Description Julien BALLET 2014-04-01 11:28:30 UTC 
Hi,

I'm writing a small smb library with very a very little feature-set. I'm sometimes using smbclient as a reference. I've been working over the last few days on having a working NTLM2 implementation in my client.

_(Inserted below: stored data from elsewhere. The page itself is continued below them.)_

-- ==== Sys2Proof/Safety.lean ====
section
/-! DEFINITION. The terms the statements use: when the part takes an order, the state an answered order leaves,
and the laws of the device as predicates on a state. -/

namespace Sys2Proof.Machine

/-! ### Taking and answering an order -/

/-- Checks 3 and 6 of R169 let an ORDER or APPEND cell through: the chip is not in chip mode STOP and the reply queue
has a free place. -/
abbrev State.takes (s : State) : Prop := s.mode ≠ .stop ∧ s.replies.length < 16

/-- The state with one more cell counted in CELLS_IN and one REPLY at the tail of the reply queue (R169, R171), the event
ending with an idle link taking a cell (R180, `State.sendIfIdle`, log 11). That the header room of a REPLY is the room of
the cell it answers is the model's reading of 12.1 (DEDUCED, log 14). -/
def State.replied (s : State) (room tag kind : Nat) (code : ReplyCode) (data : List Byte := []) : State :=
  State.sendIfIdle
    { s with
      link := { s.link with cellsIn := s.link.cellsIn + 1 }
      replies := s.replies ++
        [{ room := BitVec.ofNat 8 room, tag := BitVec.ofNat 8 tag, kind := BitVec.ofNat 8 kind, code := code,
           data := data }] }

/-- The state an order taken with OK leaves: the cell is counted, the order's effect `act` follows, and the REPLY
enters the tail of the reply queue (R171), an idle link taking a cell at the end of the event (R180, log 11). The room of
the REPLY is log 14's. -/
def State.accepted (s : State) (room tag kind : Nat) (act : State → State) (data : List Byte := []) : State :=
  State.sendIfIdle ((act s.countIn).pushReply
    { room := BitVec.ofNat 8 room, tag := BitVec.ofNat 8 tag, kind := BitVec.ofNat 8 kind, code := .ok, data := data })

/-- The header room, the tag, and the order kind or section of the cell a command arrives in, for the commands that
arrive as an ORDER or APPEND cell (12.1, 12.2). -/
def orderHeader : Instr → Option (Nat × Nat × Nat)
  | .appendLines r tag _ _ _ => some (r.val, tag, 1)
  | .appendSyllables r tag _ _ _ => some (r.val, tag, 2)
  | .appendGuide r tag _ _ _ => some (r.val, tag, 3)
  | .appendFont tag _ _ _ => some (15, tag, 4)
  | .appendLadder tag _ _ => some (15, tag, 5)
  | .setMode tag _ => some (15, tag, 1)
  | .chipParam tag _ _ => some (15, tag, 2)
  | .slotMap tag _ _ _ => some (15, tag, 3)
  | .pollEntry tag _ _ _ _ => some (15, tag, 4)
  | .fontClear tag _ _ _ => some (15, tag, 5)
  | .readChip tag => some (15, tag, 6)
  | .readRoom r tag => some (r.val, tag, 6)
  | .readBank r tag _ => some (r.val, tag, 6)
  | .readRequestList r tag => some (r.val, tag, 6)
  | .readScores r tag => some (r.val, tag, 6)
  | .readCounters (some r) tag => some (r.val, tag, 6)
  | .readCounters none tag => some (15, tag, 6)
  | .cue r tag _ _ => some (r.val, tag, 16)
  | .start r tag => some (r.val, tag, 17)
  | .pause r tag => some (r.val, tag, 18)
  | .resume r tag => some (r.val, tag, 19)
  | .stop r tag => some (r.val, tag, 20)
  | .haltAtLine r tag => some (r.val, tag, 21)
  | .roomReset r tag => some (r.val, tag, 22)
  | .calibrate r tag => some (r.val, tag, 23)
  | .roomParam r tag _ => some (r.val, tag, 24)
  | .bankOpen r tag _ _ _ _ _ => some (r.val, tag, 25)
  | .bankClose r tag _ => some (r.val, tag, 26)
  | .bankClear r tag _ => some (r.val, tag, 27)
  | .reqAccept r tag _ _ => some (r.val, tag, 28)
  | .reqPosition r tag _ _ => some (r.val, tag, 29)
  | .reqRefuse r tag _ _ => some (r.val, tag, 30)
  | .reqDrop r tag _ => some (r.val, tag, 31)
  | .pinReset | .cellDiscarded _ | .unknownOrder _ | .video _ _ _ _ | .audio _ _ _ | .samplePeriod _ _ _
  | .songPositionLimit _ | .songTick _ | .analysisComplete | .calTimeout _ | .bankClearingComplete _ _
  | .fontClearingComplete | .panelNone _ | .panelRequest _ | .panelCancel _ | .panelStopMessage _
  | .panelUnknownKind _ _ | .wrongEcho _ | .garbled | .noAnswer | .venueTimeTick | .replyTimeout _ _
  | .cellSent => none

I've noticed that smbclient authentication fails with NT_STATUS_INVALID_PARAMETER as a reply to the Setup AndX Command when i try to authenticate on a Win7 box/
I'm using the following configuration for smbclient :

[global]
client NTLMv2 auth = yes
client signing = disabled # Useless i guess
client use spnego = false

It's worth mentioning that without this idiotic configuration smbclient works perfectly, so this is not really a bug report.

 
But since i was wanting to have a way to authenticate on Win7 without having to support GSSAPI/SPNEGO/Extended security i've been experimenting a little bit and found a way to make it work. Long story short, Win7 seems to refuse the old way of providing NTLM2 Response, but it accepts without any problem a LM2 response in the ANSI Password field provided you leave the Unicode Password field empty.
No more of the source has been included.